Is education a priority?Thursday, September 09, 2021
Unfortunately, as the new school year commences schools are once again forced to begin classes with the online modality. This is due to the significant spike in novel coronavirus cases which has resulted in our health facilities buckling under pressure and medical practitioners being stretched to the limit. The decision of the Government to open up the entertainment industry in the way that it did has, by and large, resulted in our students not being able to resume face-to-face classes.
The prime minister and, by extension, the Cabinet made the wrong call, given all the different variables that were at play. At the time when the decision was made there had been a shortage of vaccines and major logistical issues with the roll-out of the vaccination programme, the Delta variant was wreaking havoc in other parts of the world, and there was a high level of vaccine hesitancy, as well as a low level of vaccine take-up.

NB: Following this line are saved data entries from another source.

-- ==== Sys2Proof/Config.lean ====
section
/-! DEFINITION. What an implementation fixes and what the spec leaves open: constants without a body, so that nothing
can be proved of their values beyond the limits stated with them. -/

namespace Sys2Proof

/-- The `k`-th undefined contents of partition memory, at an address: after a mode change (R292) and after a scrub
(R347, R361). -/
opaque Config.freeByte : Nat → Nat → BitVec 8

/-- The `k`-th translation: the word at an address of a room (R239 promises no encoding) (DESIGN CHOICE, log 51). -/
opaque Config.freeWord : Nat → Nat → Nat → BitVec 256

/-- Where the block of an entry starts in a room's instruction memory: translation, room, entry (R208, R234). -/
opaque Config.blockStart : Nat → Nat → Nat → BitVec 11

/-- Does the translation of an image exceed the room memories of a set of rooms (R232 check 7)? The spec gives no sizes of
translated blocks. -/
opaque Config.translationOver : List (BitVec 8) → BitVec 128 → Bool

/-- The resume point of the `k`-th share-driven macro-operation stopped: an index into tiles the translation fixes (R70) (DESIGN CHOICE, log 52). -/
opaque Config.resumePoint : Nat → BitVec 32

/-- The origin on axis `i` of OUT of the tile that the `k`-th fault met (R238): the translation fixes it (DESIGN CHOICE, log 53). -/
opaque Config.tileCoord : Nat → Nat → BitVec 32

/-- Which of the rooms of an entry the `k`-th fault of an entry that runs as a whole met, modulo their number (R238): the translation fixes
it (DESIGN CHOICE, log 53). -/
opaque Config.faultRoom : Nat → Nat

/-- Where the attic ranges of the `k`-th translation begin in its rooms, modulo the room left (R152, R234) (DESIGN CHOICE, log 114). -/
opaque Config.atticOffset : Nat → Nat

/-- Which port, modulo those alive, carries control and exchange frames to a participant (R269 fixes only the hops of the tree) (DESIGN CHOICE, log 86). -/
opaque Config.exchangeMember : Nat → Nat

/-- The identifier of the `k`-th solver call that arms a deadline (R46 names it and gives it no form) (DESIGN CHOICE, log 82). -/
opaque Config.callIdent : Nat → BitVec 32

/-- What a solver problem takes where a disabled handle would have been read and the spec names no value: problem, element (DESIGN CHOICE, log 78). -/
opaque Config.unread : Nat → Nat → BitVec 64

/-- The levels at the boundary cells at the `k`-th capture (R455). -/
opaque Config.cells : Nat → BitVec 222

/-- What the `k`-th debug read of a controller memory returns (R459 gives no layout). -/
opaque Config.controlWord : Nat → BitVec 64

/-- The `k`-th random key or challenge (R343, R365). -/
opaque Config.freeKey : Nat → BitVec 256

/-- The `k`-th import key pair of ML-KEM-1024 (R342, R348): the encapsulation and the decapsulation key. -/
opaque Config.kemPair : Nat → List Byte × List Byte

/-- ML-KEM-1024.Decaps of FIPS 203: decapsulation key, ciphertext, shared secret (R350). -/
opaque Config.kemDecaps : List Byte → List Byte → List Byte

/-- Falcon-1024 signature verification: public key, message, signature (R345, R365). -/
opaque Config.falconVerify : List Byte → List Byte → List Byte → Bool

/-- A Falcon-1024 signature under the identity private key of the `k`-th report (R363). -/
opaque Config.falconSign : Nat → List Byte → List Byte

/-- The identity public key of 1,793 bytes, derived from the fused seed (R344). -/
opaque Config.identityKey : List Byte

/-- The fused vendor key digest (R342, R345). -/
opaque Config.vendorDigest : BitVec 512

/-- The fused entries from which V(d, k) is read; `Config.volt` keeps the rule that V never falls as k rises (R371). -/
opaque Config.voltRaw : Nat → Nat → BitVec 16

/-- V(d, k) in mV (R371). -/
def Config.volt (d : Nat) : Nat → BitVec 16
  | 0 => Config.voltRaw d 0
  | k + 1 =>
    let v := Config.volt d k
    let r := Config.voltRaw d (k + 1)
    if r.toNat < v.toNat then v else r

/-- The fused leakage model: static power of the device in mW at a hottest reading (an F32 pattern) and a point
(R375). -/
opaque Config.staticPower : BitVec 32 → Nat → Nat

/-- The share of one consumer of a rail in a control period: activity times fused coefficient plus static share
(R385). Consumer, control period. -/
opaque Config.consumerShare : Nat → Nat → Nat

/-- The part of a consumer's energy that one ring's activity accounts for, in parts per 65,536 (R385). Consumer, ring,
control period. -/
opaque Config.ringShare : Nat → Nat → Nat → BitVec 16

/-- The rail that a consumer is on (R385). -/
opaque Config.railOf : Nat → BitVec 8

/-- The energy of a macro-operation's activity estimate, in µJ (R386) (DESIGN CHOICE, log 98). -/
opaque Config.activityEnergy : Nat → Nat

/-- The lane that fails when a frame has been replayed eight times: an index among the lanes in use, modulo their number (R285)
(DESIGN CHOICE, log 104). -/
opaque Config.replayLane : Nat → Nat

/-- The size of the `k`-th slewing step, and the drift of a free-running tick: read modulo the limit of 100 ppm
(R39, R42) (DESIGN CHOICE, log 6). -/
opaque Config.slewRaw : Nat → Nat

/-- Slewed in one 4 ns tick, in 10^-4 ns: at most 100 ppm (R39). -/
def Config.slewStep (k : Nat) : Nat := Config.slewRaw k % 5

/-- Drift of one tick from the internal oscillator, in 10^-4 ns: at most 100 ppm either way (R42). -/
def Config.drift (k : Nat) : Int := (Config.slewRaw k % 9 : Nat) - (4 : Int)

end Sys2Proof
end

To further compound the problem, the decision to reopen the entertainment sector was made during the summer period, which is a time when there would have been a proliferation of parties and social gatherings. And, to add insult to injury, the prime minister's decision was not supported by medical professionals.
All this took place with the start of the new academic year less than two months away. Bear in mind that, based on the Minstry of Education, Youth and Information data, more than 120,000 students were not engaged by the education system over the course of the last academic year.
It therefore raises the question of whether education is a priority.
Because, if it was a priority the prime minister and the Cabinet would have done everything in their power to ensure the reopening of schools and would have understood that it was not the right time to give favourable consideration to the reopening of the entertainment industry.
If it was a priority the prime minister would have understood that we could not continue with the status quo and would have recognised the importance of consolidating on the low positivity rate at the time, and not squander that opportunity.
If it was a priority the prime minister would have charted a course to resume face-to-face classes.
Every student, parent, teacher, principal, member of a school board of management, and Ministry of Education official should be livid with Prime Minister Andrew Holness for failing the education system by making such a terrible decision.
This decision is going to have significant residual effects in years to come because it has placed the internal stakeholders of the education system under undue pressure at a time when we are already buckling and have far less resources at our disposal.
The Government should make education a priority during this crisis, second only to health and, as such, deploy the necessary resources.
The Government also needs to chart a clear path to the resumption of face-to-face classes, communicate the strategy to the country, and implement. Decisions at the national level need to be made in the interest of the greater good and not expediency.
The prime minister and Cabinet would do well to heed the words of Jamaica Integrity Commission Executive Director Greg Christie when he said, “One test of masterclass leadership is the ability to recognise and dispassionately manage and contain a problem before it escalates into a crisis. Such leaders do not vacillate, nor do they shirk from taking bold, decisive, and ethical action.”